A tradução passa a ser caraterizada como uma contribuinte na literatura a 
partir da influência de autores que discutem a respeito desse processo como uma 
atividade complexa, compreendendo que a qualidade das traduções obtidas em uma 
determinada época contribuía de forma nítida para o desenvolvimento do sistema 
literário, trazendo um período de inserção de novos modelos, aumento de 
vocabulário, atuando em aspectos que complementam a prosa, a poesia, a tragédia, 
dentre outros. 
A poesia, em especial, trata-se de uma tarefa delicada, visto que o texto 
poético trabalha com aspectos semânticos, sintáticos, fonéticos, rítmicos e questões 
associadas à licença poética, devendo articulá-los com a finalidade de chegar a um 
conjunto harmônico de feitos poéticos. Dessa forma, o tradutor terá como principal 
tarefa um processo de recriação, buscando, através de diversas estratégias 
tradutórias, balancear os efeitos de sentido e a forma do original. 
Nessa perspectiva, este trabalho objetiva compreender as estratégias 
utilizadas por Augusto de Campos e Nicolas Pelicioni durante o processo de 
tradução do poema I felt a Funeral, in my Brain, de Emily Dickinson, cujos aspectos 
biográficos e produção literária também se configuram como objeto de estudo, a fim 
de comparar e analisar as diferenças encontradas nos campos estruturais e 
semânticos do poema na língua portuguesa. 

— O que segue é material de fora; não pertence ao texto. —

-- ==== Sys2Proof/Machine/Step.lean ====
section
/-!
DEFINITION. One step: the block answers its next request. Spec: 30_encoding.md R60; 10_state.md R22.

There is no program counter and no fetch (R22): the host starts each operation by presenting a request, and
one operation is one step, since its working values cannot be seen from outside (R25).
-/

namespace Sys2Proof.Machine

/-- Take the oldest request, decode it, perform it; with no request outstanding, do nothing. -/
def step (s : State) : Host.Outcome State Fault Refusal :=
  match takeRequest s with
  | none => idle s
  | some (r, s') => exec (decode r) s'

/-- `s` with the request of a table word presented as the block's next one. -/
def State.withFetchWord (s : State) (nbits w : Nat) : State :=
  s.withNextRequest (requestOfTableWord nbits w)

end Sys2Proof.Machine
end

Para complementar o seguinte estudo, serão abordados os conceitos 
teóricos de John Dryden, que caracteriza três tipos de tradução, a saber, metáfrase, 
paráfrase e imitação, além da compreensão de tradução como ato criativo concebida 
por Ezra Pound, presentes no arcabouço teórico de John Milton (1998). No que se 
refere aos quesitos relacionados à vida, obra e tradução de Emily Dickinson, 
servirão de apoio os estudos de Fernanda Maria Alves Lourenço (2014) e Genilda 
Azerêdo (2008). Dessa forma, auxiliarão na análise e na busca pela compreensão 
das escolhas e possíveis interesses dos tradutores durante a manutenção ou 
modificação estrutural e semântica do poema de Dickinson. 
 
Emily Dickinson: Vida e Escrita de uma “Grande Reclusa” 
 
Quando analisada a produção literária americana do século XIX, é comum 
encontrar, seja na prosa ou poesia, a repetição de valores de uma sociedade 
interessada na conquista de terras, na elevação da pátria acima do seu próprio 
papel de cidadão e, principalmente, na idealização do casamento como maior 
símbolo de conquista feminina. Enquanto a sociedade visava a propagação de 
ideais que mostrariam aos demais cidadãos tudo aquilo que era externo, o que era 
posse, o que deveria ser alcançado na escala social, uma jovem escritora de 
Massachusetts buscou olhar tudo aquilo o que acontecia no aspecto interno do ser 
humano: Emily Elizabeth Dickinson. A genialidade lírica na descrição do interior, o 
subconsciente, os sonhos, a morte, o amor e o feminino são alguns dos aspectos 
mais marcantes em sua obra, o que a torna uma das maiores poetisas da literatura 
em língua inglesa. 
Emily viveu em um período de extremas imposições sociais, principalmente 
no que diz respeito às mulheres, além da influência de uma rígida criação e 
educação provenientes de um seminário. Segundo Lourenço (2014), por volta de 
1862, Emily passa a entrar cada vez mais em contato com a reclusão, cuja solidão 
de seu quarto passa a ser o local onde pode expressar através da escrita os seus 
dilemas, seus pensamentos e sua visão crítica dos estigmas vigentes. 
 
Sua poesia fala de questões ligadas à morte, transcendência, imortalidade, 
Deus, natureza, amor, dor, opressão, simplicidade, beleza e de questões 
ligadas à própria constituição da arte poética. E tudo isto é tecido com um 
tom que soa bastante questionador, subversivo, original. (AZERÊDO, 2008, 
p.16) 
 
 
A escrita de Dickinson se apresenta de maneira bastante inovadora, sendo 
considerada moderna em diversos aspectos, a partir do momento em que introduz 
elementos como a utilização constante de travessões na substituição de pontos e 
vírgulas, o que contribui para fornecer uma ideia de fragmentação, quebra sintática; 
a presença de letras maiúsculas em determinadas palavras, o que confere uma 
maior conotação e expressão de significados, além de se utilizar de versos livres. 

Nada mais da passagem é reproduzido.